Q_tot, total flow through acinus; N/A, not applicable.

^*Because the parameters F and σ are related to zone 2 conditions, which occur in the upper regions of the lung, the sensitivity analysis for these parameters was carried out in a representative acinus located in the upper lung.

Full Circuit Models

Table 2 provides comparison between the two models of perfusion in an idealized lung circuit (circuit models A and B) and with values from the literature for perfusion measures. Both models compare well with measurements from the literature; however, model A has a higher pulmonary vascular resistance (PVR).

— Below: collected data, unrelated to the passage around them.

-- ==== Sys2Proof/Tests/Slice0.lean ====
section
/-! SUPPORT. Tests.Slice0: the checks of WellFormed, each with a term it refuses; the effect of every command on a small
state; and for every statement with hypotheses, states and operands that meet them, one for each of its clauses. -/

namespace Sys2Proof.Tests

-- one theorem after the other: each evaluation in the kernel takes a large stack of its own
set_option Elab.async false

open Sys2Proof.Machine

/-! ### Small states -/

def C : Origin := ⟨.conservation, 1#8⟩
def K : Origin := ⟨.capture, 2#8⟩
def A : Origin := ⟨.accounting, 3#8⟩

/-- The state a command leaves. -/
def after (c : Instr) (s : State) : State :=
  match exec c s with
  | .next t => t
  | .fault f => nomatch f
  | .refused _ => s

/-- The result and body of the reply to a request. -/
def reply (c : Instr) (o : Origin) (s : State) : Option (Result × List Nat) :=
  match ((after c s).port o.link).request with
  | some (.answered r) => some (r.result, r.body.map BitVec.toNat)
  | _ => none

/-- The kinds of the notices that a command leaves on the conservation queue. -/
def told (c : Instr) (s : State) : List Nat := (after c s).links.conservation.notices.map Notice.kind

/-- As `told`, on the capture queue. -/
def toldCapture (c : Instr) (s : State) : List Nat := (after c s).links.capture.notices.map Notice.kind

/-- A volume of 3 leaves, cleared for class 2, 110 degrees and 40000 du. -/
def volume : CustodyEntry :=
  { CustodyEntry.free 1 with
    state := .staged, sequence := 1, shelfMark := [77#8, 83#8], accession := 7, leafCount := 3
    clearance := some { handlingClass := 2, angleLimit := 110, faceBudget := 40000 } }

/-- A READY station with an entry in slot 0 and a PARKED cradle. -/
def station (e : CustodyEntry) : State :=
  { State.reset with
    station := { mode := .ready, lastReset := .device }
    settings := { State.reset.settings with state := .good }
    custody :=
      { entries := Vec.put (Vector.replicate 8 (.free 0)) 0 e
        leaves := (List.range e.leafCount).map fun i => (i, LeafRecord.fresh), nextSequence := 2 }
    cradle :=
      { State.reset.cradle with
        state := .parked, timers := .stopped
        sensors := { angle := 180, wandDown := false, vacuumHeld := false, armFar := false, armRest := true }
        outputs := { angleDrive := .stopped, armDrive := .stopped, wandDrive := .stopped, vacuumOpen := false,
                     airKnife := none } } }

def staged : State := station volume

/-- The volume on the cradle, open at opening 1. -/
def opened : State :=
  (station { volume with state := .mounted }).onCradle fun c =>
    { c with
      state := .openReady, mounted := some ⟨0, 1⟩, opening := 1, moveClass := 2
      sensors := { c.sensors with angle := 110 } }

def inMode (m : Mode) (s : State) : State := s.onStation fun x => { x with mode := m }
def unready (s : State) : State := s.onSettings fun x => { x with state := .fault }
def broken (s : State) : State := s.onGuards fun g => { g with curtainBroken := true, curtainLatch := true }
def latched (s : State) : State := s.onGuards fun g => { g with curtainLatch := true }
def inState (k : CradleState) (s : State) : State := s.onCradle fun c => { c with state := k }

/-- A moving PARKING of the volume in slot 0; `inState .parking` is one of a device reset, without a parked volume. -/
def parkingVolume (s : State) : State := inState .parking (s.onCradle fun c => { c with parked := some ⟨0, 1⟩ })
def sensing (f : Sensors → Sensors) (s : State) : State := s.onCradle fun c => { c with sensors := f c.sensors }

def turnRecord (p : Phase) (n : Nat) (wand : Bool) : TurnRecord :=
  { direction := .forward, count := 1, done := 0, effectiveClass := 2, retriesUsed := 0, phase := p, step := n,
    leafOnWand := wand, lastClass := none, drop := .counted }

/-- A turn of leaf 1 in a phase and step. -/
def turning (p : Phase) (n : Nat) (wand : Bool) : State :=
  opened.onCradle fun c => { c with state := .turning, turn := some (turnRecord p n wand) }

def low (s : State) : State := sensing (fun m => { m with armRest := false }) s

def holding (cause : StopCause) (work : HeldWork) (s : State) : State :=
  s.onCradle fun c => { c with state := .holding, hold := some { cause := cause, work := work } }

def faulted (s : State) : State :=
  s.onCradle fun c => { c with state := .fault, fault := some { cause := .timeout, phase := some .lift } }

/-- A plan of one entry, both cameras, bank 0 at level 800 for 40 ms. -/
def planned (s : State) : State :=
  s.onWalker fun w =>
    { w with
      plan := Vec.put w.plan 0 (some { cameras := .both, bank := 0, level := 800, duration := 40 }), planLength := 1 }

def frameOf (camera : Camera) (face : Face) (status : FrameStatus) : Descriptor :=
  { Descriptor.initial with
    generation := 1, volume := ⟨0, 1⟩, opening := 1, camera := camera, face := face, level := 800, duration := 40
    status := status }

/-- The sweep of the plan with its exposure, descriptors 0 and 1, in the slot. -/
def swept (state : SweepState) (stage : SlotStage) (status : FrameStatus) : State :=
  (((planned opened).onFrames fun q =>
    { q with
      pool := Vec.put (Vec.put q.pool 0 (frameOf .left (.verso 0) status)) 1 (frameOf .right (.recto 1) status)
      free := (List.range 256).drop 2, slot := [0, 1] }).onWalker fun w =>
    { w with
      sweep := { w.sweep with state := state, volume := some ⟨0, 1⟩, opening := some 1, started := true
                              stage := some stage } }).onEntry 0 fun e => { e with framesOpen := 2 }

/-- The exposure in the slot lit, `charged` of its 4 intervals metered. -/
def exposing (charged : Nat) : State :=
  ((swept .exposing .exposing .exposing).onLights fun l =>
    { l with banks := Vec.put l.banks 0 (.lit 800 .exposure) }).onMeter fun m =>
    { m with
      running := some { bank := 0, owner := .exposure }
      exposure := some { planned := 4, charged := charged, dose := 0, irradianceSum := 0 } }

/-- A lit preview. -/
def previewing : State :=
  (opened.onLights fun l =>
    { l with banks := Vec.put l.banks 0 (.lit 100 .preview), preview := some 100 }).onMeter fun m =>
    { m with
      running := some { bank := 0, owner := .preview }
      preview := some { charged := 0, dose := 0, volume := ⟨0, 1⟩, faces := opened.visible } }

/-- Descriptor 0 in VERDICT with a status. -/
def judged (status : FrameStatus) (face : Face) : State :=
  (opened.onFrames fun q =>
    { q with
      pool := Vec.put q.pool 0 (frameOf .left face status), free := (List.range 256).drop 1
      verdict := [0] }).onEntry 0 fun e => { e with framesOpen := 1 }

/-- The visible faces at their budget but for `left` du. -/
def exposedTo (left : Nat) (s : State) : State :=
  (s.onLeaf 0 0 fun r => { r with verso := { r.verso with dose := 40000 - left } }).onLeaf 0 1 fun r =>
    { r with recto := { r.recto with dose := 40000 - left } }

/-- Settings whose words are in range and sum to 4294967295. -/
def goodWords : Vector Word 70 :=
  let value := fun (i : Nat) =>
    if i < 32 then [5, 5, 2, 3000, 4000, 2000, 800, 20000].getD (i % 8) 0
    else if i < 64 then [1000, 0, 0, 16].getD (i % 4) 0
    else [40, 1000, 1000, 60000, 200].getD (i - 64) 0
  let words := (List.range 69).map value
  (List.range 70).foldl
    (fun v i => Vec.put v i (BitVec.ofNat 32 ((words ++ [4294967295 - words.sum]).getD i 0))) (Vector.replicate 70 0#32)

def kept (words : Vector Word 70) (s : State) : State := s.onSettings fun x => { x with words := words }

Figure 6 shows blood pressure (normalized so that PAP equals 1 and LAP equals 0) versus blood vessel generation as predicted by each model. Circuit model A, which has the same structure as previous models of the whole lung, shows a normalized pressure drop across the full arterial and venous trees that is very similar to that predicted by circuit model B, which incorporates our new acinar perfusion model. However, the difference in predictions of the nature of the pressure drop within the arterial and venous trees given by the two models is small but significant. Circuit model B predicts a smaller pressure drop across the acinus than circuit model A. The difference allows circuit model B to carry blood at a higher flow rate than model A. Table 2 shows that for a given pressure drop though the lung PVR is decreased, and so flow is increased in circuit model B compared with circuit model A. Under these conditions circuit model B represents an increase in flow of >20% of the flow predicted by circuit model A due to reduced vascular resistance.

Fig. 6.

Normalized blood pressure drop across the arteries (solid lines) and veins (dashed lines) plotted across 25 symmetric blood vessel generations with acinar blood flow described as a symmetric branching structure connected only at the final generation by capillary beds (circuit model A) and connected at each generation by capillary beds (circuit model B). Pressures are normalized so that pulmonary arterial pressure equals 1 and left atrial pressure equals 0.

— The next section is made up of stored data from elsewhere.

-- ==== Sys2Proof/Certificates/Slice0/Obligations.lean ====
section
/-! DEFINITION. The statements for the provers. Each says in its docstring which rule of spec/ it formalises. The model's own
choices in them: outside events land at slots, and none in a `quiet` state (log 2); the inbox and the answers (log 8); the
trace (log 11); the platform as part of the state (log 1). -/

open Sys2Proof Sys2Proof.Machine

/-! ## Command words -/

/-- 30_encoding.md R100, R104, R105: the words that decode are exactly the encodings of the well-formed commands, and each
decodes to the command it encodes, PERMUTE's round count included. -/
def Obligations.DecodeInvertsEncodeExactly : Prop :=
  ∀ (w : Word) (i : Instr), decode w = .command i ↔ (i.wf = true ∧ encode i = w)

/-- 30_encoding.md R105: which words are legal, and the match and mask table. -/
def Obligations.LegalCommandWords : Prop :=
  (∀ w : Word, (∃ i, decode w = .command i) ↔
    (w.extractLsb' 16 48 = 0 ∧ w.extractLsb' 0 8 ∈ [0x00#8, 0x01#8, 0x02#8, 0x03#8, 0x04#8] ∧
      (w.extractLsb' 0 8 = 0x03#8 ∨ w.extractLsb' 8 8 = 0#8))) ∧
  (∀ w : Word, decode w = .command .nop ↔ w &&& 0xFFFFFFFFFFFFFFFF = 0x0000000000000000) ∧
  (∀ w : Word, decode w = .command .sealMsg ↔ w &&& 0xFFFFFFFFFFFFFFFF = 0x0000000000000001) ∧
  (∀ w : Word, decode w = .command .openMsg ↔ w &&& 0xFFFFFFFFFFFFFFFF = 0x0000000000000002) ∧
  (∀ w : Word, (∃ r, decode w = .command (.permute r)) ↔ w &&& 0xFFFFFFFFFFFF00FF = 0x0000000000000003) ∧
  (∀ w : Word, decode w = .command .erase ↔ w &&& 0xFFFFFFFFFFFFFFFF = 0x0000000000000004)

/-- 95_test_vectors.md L2.12, 30_encoding.md R100, R104: words written out from the format decode to their commands. -/
def Obligations.WrittenOutWordsDecode : Prop :=
  decode 0x0000000000000000 = .command .nop ∧ decode 0x0000000000000001 = .command .sealMsg ∧
  decode 0x0000000000000002 = .command .openMsg ∧ decode 0x0000000000000203 = .command (.permute 2) ∧
  decode 0x000000000000FF03 = .command (.permute 255) ∧ decode 0x0000000000000004 = .command .erase ∧
  decode 0x0000000000000005 = .illegal .unknownOpcode ∧ decode 0x0000000000000101 = .illegal .argNotZero ∧
  decode 0x0000000000010000 = .illegal .reservedNotZero ∧ decode 0x8000000000000003 = .illegal .reservedNotZero

/-- 10_state.md R34, 70_reset_and_hazards.md R253: when the next access is a well-formed write of CMD, the step is `runWord` of
its data, with the access taken from the inbox and its answer recorded; where the data decodes to `i` that is `exec i`, and
where it is illegal that is `illegalCommand`. -/
def Obligations.StepRunsTheDecodedCommand : Prop :=
  ∀ (s : State) (w : Word) (rest : List Arrival),
    windowAligned s.platform → arrives s (.regWrite (busAddr s.platform .cmd) 64 w) rest →
    step s = runWord w (respond .writeDone { s with inbox := rest }) ∧
    (∀ i, decode w = .command i → step s = exec i (respond .writeDone { s with inbox := rest })) ∧
    (∀ e, decode w = .illegal e → step s = .next (illegalCommand w (respond .writeDone { s with inbox := rest })))

/-- 60_exceptions.md R216: an illegal word is accepted, records its OPC byte, and ends at once with ILLEGAL_CMD; no access,
no other register changes, also where the OPC byte is SEAL's or OPEN's (the reading of log 7). -/
def Obligations.IllegalWordEndsWithIllegalCmd : Prop :=
  ∀ (s : State) (w : Word) (e : DecodeError), idleQuiet s → decode w = .illegal e →
    ∃ t, runWord w s = .next t ∧ completedWith .illegalCmd t ∧ t.lastOpc = w.extractLsb' 0 8 ∧
      t.outLen = 0 ∧ authIs false false t ∧ t.faultAddr = 0 ∧ sameSecrets s t ∧ sameAround s t ∧ t.mem = s.mem ∧
      transientsErased t ∧ t.trace = s.trace ++ [.accepted (w.extractLsb' 0 8), .completed .illegalCmd]

/-! ## The permutation -/

/-- 40_permutation.md R122: H, its corner cases and its example. -/
def Obligations.CombiningOperator : Prop :=
  (∀ x y : Word, H x y = (x ^^^ y) ^^^ ((x &&& y) <<< 1)) ∧ (∀ x : Word, H x 0 = x) ∧ H 0 0 = 0 ∧
  (∀ x y : Word, H x y = H y x) ∧ H 0x8000000000000000 0x8000000000000000 = 0 ∧
  H 0xFFFFFFFFFFFFFFFF 0xFFFFFFFFFFFFFFFF = 0xFFFFFFFFFFFFFFFE ∧ H 3 5 = 4

/-- 40_permutation.md R123: bit i of rotr(x, n) is bit (i + n) mod 64 of x, with the rule's examples. -/
def Obligations.RotationIsToTheRight : Prop :=
  (∀ (x : Word) (n : Nat), n ∈ [8, 19, 40, 63] →
    rotr x n = (x >>> n) ||| (x <<< (64 - n)) ∧ ∀ i, i < 64 → (rotr x n).getLsbD i = x.getLsbD ((i + n) % 64)) ∧
  rotr 1 8 = 0x0100000000000000 ∧ rotr 1 63 = 2 ∧ rotr 0x0123456789ABCDEF 40 = 0x6789ABCDEF012345

/-- 40_permutation.md R124, R127: G reads and writes only its four words, and two calls on disjoint index sets commute, so
the four calls of a half-round may run in any order. -/
def Obligations.QuarterRoundsAreLanes : Prop :=
  (∀ (a b c d i : Fin 16) (S : Sponge), [a, b, c, d].Nodup → i ∉ [a, b, c, d] → (G a b c d S)[i] = S[i]) ∧
  (∀ (a b c d i : Fin 16) (S T : Sponge), [a, b, c, d].Nodup → i ∈ [a, b, c, d] →
    (∀ j ∈ [a, b, c, d], S[j] = T[j]) → (G a b c d S)[i] = (G a b c d T)[i]) ∧
  (∀ (a b c d e f g h : Fin 16) (S : Sponge), [a, b, c, d, e, f, g, h].Nodup →
    G a b c d (G e f g h S) = G e f g h (G a b c d S))

/-- 40_permutation.md R126: F(R) is the round applied R times, and F(2) of (0, 1, .., 15) is the table. -/
def Obligations.PermutationIsTheIteratedRound : Prop :=
  (∀ (R : Nat) (S : Sponge), F R S = roundOnce^[R] S) ∧
  F 2 #v[0, 1, 2, 3, 4, 5, 6, 7, 8, 9, 10, 11, 12, 13, 14, 15] =
    #v[0xE4D324772B91DF79, 0x3AEC9ABAAEB02CCB, 0x9DFBA13DB4289311, 0xEF9EB4BF5A97F2C8,
       0x3F466E92C1532034, 0xE6E986626CC405C1, 0xACE40F3B549184E1, 0xD9CFD35762614477,
       0xB15E641748DE5E6B, 0xAA95E955E10F8410, 0x28D1034441A9DD40, 0x7F31BBF964E93BF5,
       0xB5E9E22493DFFB96, 0xB980C852479FAFBD, 0xDA24516BF55EAFD4, 0x86026AE8536F1501]

/-- 40_permutation.md R129: the corner cases of F. That F is total is its type. -/
def Obligations.PermutationIsBijective : Prop :=
  (∀ R : Nat, F R zeroSponge = zeroSponge) ∧ (∀ S : Sponge, F 0 S = S) ∧ ∀ R : Nat, Function.Bijective (F R)

/-! ## The codec -/

/-- 20_memory.md R71: LE64 and LE64inv, bit field by bit field. -/
def Obligations.LittleEndianWords : Prop :=
  (∀ (b : List Byte) (off j : Nat) (v : Byte), j < 8 → b[off + j]? = some v →
    (le64 b off).extractLsb' (8 * j) 8 = v) ∧
  (∀ (w : Word) (j : Nat), j < 8 → (le64inv w)[j]? = some (w.extractLsb' (8 * j) 8)) ∧
  (∀ w : Word, (le64inv w).length = 8 ∧ le64 (le64inv w) 0 = w)

/-- 41_block_codec.md R144: every byte of a padded tail. -/
def Obligations.PaddedTailBytes : Prop :=
  ∀ t : List Byte, t.length ≤ 95 → (pad t).length = 96 ∧ ∀ i, i < 96 →
    (pad t)[i]? = some
      ((if i < t.length then t.getD i 0 else if i = t.length then 0x01 else 0x00) ||| (if i = 95 then 0x80 else 0x00))

/-- 41_block_codec.md R156: no data byte reaches the capacity words of a block operation directly: they do not depend on the
block at all. -/
def Obligations.CapacityTakesNoDataBytes : Prop :=
  ∀ (R : Nat) (g : Tag) (d : CryptDir) (b b' : List Byte) (S : Sponge) (i : Fin 16), 12 ≤ i.val →
    (absorbBlock g R b S)[i] = (absorbBlock g R b' S)[i] ∧
    (absorbLast g R b S)[i] = (absorbLast g R b' S)[i] ∧
    (cryptBlock d R b S).2[i] = (cryptBlock d R b' S).2[i] ∧
    (cryptLast d R b S).2[i] = (cryptLast d R b' S).2[i] ∧
    (cryptBlock d R b S).2[i] = (F R (injectTag .payload S))[i]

Matlab (Version 7, 2007, The Mathworks) code that is capable of reproducing the results of Figs. 3–6 and Table 2 accompanies this article as Supplemental Material.¹

DISCUSSION

Previous studies of pulmonary perfusion have generally considered “large-scale” effects—such as the contribution of arterial and venous branching structure—separately from microvascular effects. We have developed a mathematical model of perfusion in the pulmonary acinus and applied this model, along with pressure boundary conditions, to simulate combined serial and parallel perfusion within the acini of the upright lung. Assuming a linear gravitational gradient in pleural and blood pressures, our model successfully predicts the trends in flow rate with lung height that are related to the structure and function of small blood vessels, that is, the presence of zone 2 where the “waterfall effect' is observed and an increase in flow with pressure as capillary beds are recruited to their maximum height. The ladderlike structure of this model allows recruitment and distension of capillary sheets nonuniformly within the acinus, which is an advance over previous models, and may be important in understanding the distribution of gas exchange within the acinus.

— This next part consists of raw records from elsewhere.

/-! ## setBlk -/

@[simp] theorem setBlk_S (b : List Byte) : (setBlk b s).S = s.S := rfl
@[simp] theorem setBlk_key (b : List Byte) : (setBlk b s).key = s.key := rfl
@[simp] theorem setBlk_keyMask (b : List Byte) : (setBlk b s).keyMask = s.keyMask := rfl
@[simp] theorem setBlk_nonce (b : List Byte) : (setBlk b s).nonce = s.nonce := rfl
@[simp] theorem setBlk_nonceMask (b : List Byte) : (setBlk b s).nonceMask = s.nonceMask := rfl
@[simp] theorem setBlk_tagBuf (b : List Byte) : (setBlk b s).tagBuf = s.tagBuf := rfl
@[simp] theorem setBlk_tag (b : List Byte) : (setBlk b s).tag = s.tag := rfl
@[simp] theorem setBlk_blk (b : List Byte) : (setBlk b s).blk = toBuffer 96 b := rfl
@[simp] theorem setBlk_diff (b : List Byte) : (setBlk b s).diff = s.diff := rfl
@[simp] theorem setBlk_phase (b : List Byte) : (setBlk b s).phase = s.phase := rfl
@[simp] theorem setBlk_k (b : List Byte) : (setBlk b s).k = s.k := rfl
@[simp] theorem setBlk_busy (b : List Byte) : (setBlk b s).busy = s.busy := rfl
@[simp] theorem setBlk_done (b : List Byte) : (setBlk b s).done = s.done := rfl
@[simp] theorem setBlk_authOk (b : List Byte) : (setBlk b s).authOk = s.authOk := rfl
@[simp] theorem setBlk_authFail (b : List Byte) : (setBlk b s).authFail = s.authFail := rfl
@[simp] theorem setBlk_wrBusy (b : List Byte) : (setBlk b s).wrBusy = s.wrBusy := rfl
@[simp] theorem setBlk_err (b : List Byte) : (setBlk b s).err = s.err := rfl
@[simp] theorem setBlk_lastOpc (b : List Byte) : (setBlk b s).lastOpc = s.lastOpc := rfl
@[simp] theorem setBlk_rounds (b : List Byte) : (setBlk b s).rounds = s.rounds := rfl
@[simp] theorem setBlk_doneIe (b : List Byte) : (setBlk b s).doneIe = s.doneIe := rfl
@[simp] theorem setBlk_outLen (b : List Byte) : (setBlk b s).outLen = s.outLen := rfl
@[simp] theorem setBlk_faultAddr (b : List Byte) : (setBlk b s).faultAddr = s.faultAddr := rfl
@[simp] theorem setBlk_hdrAddr (b : List Byte) : (setBlk b s).hdrAddr = s.hdrAddr := rfl
@[simp] theorem setBlk_hdrLen (b : List Byte) : (setBlk b s).hdrLen = s.hdrLen := rfl
@[simp] theorem setBlk_inAddr (b : List Byte) : (setBlk b s).inAddr = s.inAddr := rfl
@[simp] theorem setBlk_inLen (b : List Byte) : (setBlk b s).inLen = s.inLen := rfl
@[simp] theorem setBlk_trlAddr (b : List Byte) : (setBlk b s).trlAddr = s.trlAddr := rfl
@[simp] theorem setBlk_trlLen (b : List Byte) : (setBlk b s).trlLen = s.trlLen := rfl
@[simp] theorem setBlk_outAddr (b : List Byte) : (setBlk b s).outAddr = s.outAddr := rfl
@[simp] theorem setBlk_mem (b : List Byte) : (setBlk b s).mem = s.mem := rfl
@[simp] theorem setBlk_platform (b : List Byte) : (setBlk b s).platform = s.platform := rfl
@[simp] theorem setBlk_running (b : List Byte) : (setBlk b s).running = s.running := rfl
@[simp] theorem setBlk_inbox (b : List Byte) : (setBlk b s).inbox = s.inbox := rfl
@[simp] theorem setBlk_responses (b : List Byte) : (setBlk b s).responses = s.responses := rfl
@[simp] theorem setBlk_trace (b : List Byte) : (setBlk b s).trace = s.trace := rfl
@[simp] theorem setBlk_draws (b : List Byte) : (setBlk b s).draws = s.draws := rfl
@[simp] theorem setBlk_raced (b : List Byte) : (setBlk b s).raced = s.raced := rfl
@[simp] theorem setBlk_fresh (b : List Byte) : (setBlk b s).fresh = s.fresh := rfl
@[simp] theorem setBlk_stale (b : List Byte) : (setBlk b s).stale = s.stale := rfl

/-! ## eraseBlk -/

@[simp] theorem eraseBlk_S : (eraseBlk s).S = s.S := rfl
@[simp] theorem eraseBlk_key : (eraseBlk s).key = s.key := rfl
@[simp] theorem eraseBlk_keyMask : (eraseBlk s).keyMask = s.keyMask := rfl
@[simp] theorem eraseBlk_nonce : (eraseBlk s).nonce = s.nonce := rfl
@[simp] theorem eraseBlk_nonceMask : (eraseBlk s).nonceMask = s.nonceMask := rfl
@[simp] theorem eraseBlk_tagBuf : (eraseBlk s).tagBuf = s.tagBuf := rfl
@[simp] theorem eraseBlk_tag : (eraseBlk s).tag = s.tag := rfl
@[simp] theorem eraseBlk_blk : (eraseBlk s).blk = Vector.replicate 96 0 := rfl
@[simp] theorem eraseBlk_diff : (eraseBlk s).diff = s.diff := rfl
@[simp] theorem eraseBlk_phase : (eraseBlk s).phase = s.phase := rfl
@[simp] theorem eraseBlk_k : (eraseBlk s).k = s.k := rfl
@[simp] theorem eraseBlk_busy : (eraseBlk s).busy = s.busy := rfl
@[simp] theorem eraseBlk_done : (eraseBlk s).done = s.done := rfl
@[simp] theorem eraseBlk_authOk : (eraseBlk s).authOk = s.authOk := rfl
@[simp] theorem eraseBlk_authFail : (eraseBlk s).authFail = s.authFail := rfl
@[simp] theorem eraseBlk_wrBusy : (eraseBlk s).wrBusy = s.wrBusy := rfl
@[simp] theorem eraseBlk_err : (eraseBlk s).err = s.err := rfl
@[simp] theorem eraseBlk_lastOpc : (eraseBlk s).lastOpc = s.lastOpc := rfl
@[simp] theorem eraseBlk_rounds : (eraseBlk s).rounds = s.rounds := rfl
@[simp] theorem eraseBlk_doneIe : (eraseBlk s).doneIe = s.doneIe := rfl
@[simp] theorem eraseBlk_outLen : (eraseBlk s).outLen = s.outLen := rfl
@[simp] theorem eraseBlk_faultAddr : (eraseBlk s).faultAddr = s.faultAddr := rfl
@[simp] theorem eraseBlk_hdrAddr : (eraseBlk s).hdrAddr = s.hdrAddr := rfl
@[simp] theorem eraseBlk_hdrLen : (eraseBlk s).hdrLen = s.hdrLen := rfl
@[simp] theorem eraseBlk_inAddr : (eraseBlk s).inAddr = s.inAddr := rfl
@[simp] theorem eraseBlk_inLen : (eraseBlk s).inLen = s.inLen := rfl
@[simp] theorem eraseBlk_trlAddr : (eraseBlk s).trlAddr = s.trlAddr := rfl
@[simp] theorem eraseBlk_trlLen : (eraseBlk s).trlLen = s.trlLen := rfl
@[simp] theorem eraseBlk_outAddr : (eraseBlk s).outAddr = s.outAddr := rfl
@[simp] theorem eraseBlk_mem : (eraseBlk s).mem = s.mem := rfl
@[simp] theorem eraseBlk_platform : (eraseBlk s).platform = s.platform := rfl
@[simp] theorem eraseBlk_running : (eraseBlk s).running = s.running := rfl
@[simp] theorem eraseBlk_inbox : (eraseBlk s).inbox = s.inbox := rfl
@[simp] theorem eraseBlk_responses : (eraseBlk s).responses = s.responses := rfl
@[simp] theorem eraseBlk_trace : (eraseBlk s).trace = s.trace := rfl
@[simp] theorem eraseBlk_draws : (eraseBlk s).draws = s.draws := rfl
@[simp] theorem eraseBlk_raced : (eraseBlk s).raced = s.raced := rfl
@[simp] theorem eraseBlk_fresh : (eraseBlk s).fresh = s.fresh := rfl
@[simp] theorem eraseBlk_stale : (eraseBlk s).stale = s.stale := rfl

/-! ## countBlock -/

@[simp] theorem countBlock_S : (countBlock s).S = s.S := rfl
@[simp] theorem countBlock_key : (countBlock s).key = s.key := rfl
@[simp] theorem countBlock_keyMask : (countBlock s).keyMask = s.keyMask := rfl
@[simp] theorem countBlock_nonce : (countBlock s).nonce = s.nonce := rfl
@[simp] theorem countBlock_nonceMask : (countBlock s).nonceMask = s.nonceMask := rfl
@[simp] theorem countBlock_tagBuf : (countBlock s).tagBuf = s.tagBuf := rfl
@[simp] theorem countBlock_tag : (countBlock s).tag = s.tag := rfl
@[simp] theorem countBlock_blk : (countBlock s).blk = s.blk := rfl
@[simp] theorem countBlock_diff : (countBlock s).diff = s.diff := rfl
@[simp] theorem countBlock_phase : (countBlock s).phase = s.phase := rfl
@[simp] theorem countBlock_k : (countBlock s).k = s.k + 1 := rfl
@[simp] theorem countBlock_busy : (countBlock s).busy = s.busy := rfl
@[simp] theorem countBlock_done : (countBlock s).done = s.done := rfl
@[simp] theorem countBlock_authOk : (countBlock s).authOk = s.authOk := rfl
@[simp] theorem countBlock_authFail : (countBlock s).authFail = s.authFail := rfl
@[simp] theorem countBlock_wrBusy : (countBlock s).wrBusy = s.wrBusy := rfl
@[simp] theorem countBlock_err : (countBlock s).err = s.err := rfl
@[simp] theorem countBlock_lastOpc : (countBlock s).lastOpc = s.lastOpc := rfl
@[simp] theorem countBlock_rounds : (countBlock s).rounds = s.rounds := rfl
@[simp] theorem countBlock_doneIe : (countBlock s).doneIe = s.doneIe := rfl
@[simp] theorem countBlock_outLen : (countBlock s).outLen = s.outLen := rfl
@[simp] theorem countBlock_faultAddr : (countBlock s).faultAddr = s.faultAddr := rfl
@[simp] theorem countBlock_hdrAddr : (countBlock s).hdrAddr = s.hdrAddr := rfl
@[simp] theorem countBlock_hdrLen : (countBlock s).hdrLen = s.hdrLen := rfl
@[simp] theorem countBlock_inAddr : (countBlock s).inAddr = s.inAddr := rfl
@[simp] theorem countBlock_inLen : (countBlock s).inLen = s.inLen := rfl
@[simp] theorem countBlock_trlAddr : (countBlock s).trlAddr = s.trlAddr := rfl
@[simp] theorem countBlock_trlLen : (countBlock s).trlLen = s.trlLen := rfl
@[simp] theorem countBlock_outAddr : (countBlock s).outAddr = s.outAddr := rfl
@[simp] theorem countBlock_mem : (countBlock s).mem = s.mem := rfl
@[simp] theorem countBlock_platform : (countBlock s).platform = s.platform := rfl
@[simp] theorem countBlock_running : (countBlock s).running = s.running := rfl
@[simp] theorem countBlock_inbox : (countBlock s).inbox = s.inbox := rfl
@[simp] theorem countBlock_responses : (countBlock s).responses = s.responses := rfl
@[simp] theorem countBlock_trace : (countBlock s).trace = s.trace := rfl
@[simp] theorem countBlock_draws : (countBlock s).draws = s.draws := rfl
@[simp] theorem countBlock_raced : (countBlock s).raced = s.raced := rfl
@[simp] theorem countBlock_fresh : (countBlock s).fresh = s.fresh := rfl
@[simp] theorem countBlock_stale : (countBlock s).stale = s.stale := rfl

Inter-acinar Distributions of Perfusion: Zonal Flow

In the upper region of the lung, under the conditions modeled here, alveolar pressure is zero and the blood pressure at the venous side of the acinus is negative. When pressure on the venous side of a capillary sheet is less than alveolar pressure, some portion of the capillary sheet is collapsed and flow through that sheet depends only on the pressure at the arterial side of the sheet (see Zone 2 flow above). Although the pressure drop across the whole acinus is constant in each region of the lung considered, acini with negative venous exit pressures have collapsed areas of capillary bed. The rate of flow through proximal capillary sheets with collapsed areas is reduced compared with the rate of flow in completely open capillary sheets (such as those lower down the lung), even if the pressure drop across the sheets is the same. This reduction in flow through capillary sheets in the first generations of the acinus allows more blood to pass through to the distal generations, and so flow through the most distal capillary sheets is proportionally increased. When the arterial and venous blood pressures are increased (thereby eliminating zone 2 flow), flow distributions throughout the lung tend to those observed in the middle and lower section of the lungs in Fig. 4.

Although predictions of the rate of blood flow in the lower and middle regions of the lung are very similar (Fig. 5A), transit times in the midregion of the lung are up to 1.5 s longer than those in the lower lung (Fig. 5B). This occurs because of nonuniform alveolar inflation over the height of the lung, a result of the pleural pressure gradient in the lung and its relation to volume (Eq. 8). Midlung capillary beds are more “stretched out” than those in the lower lung, because of alveolar expansion. Therefore, blood pathway length in the midlung is increased and transit times are longer compared with the lower lung.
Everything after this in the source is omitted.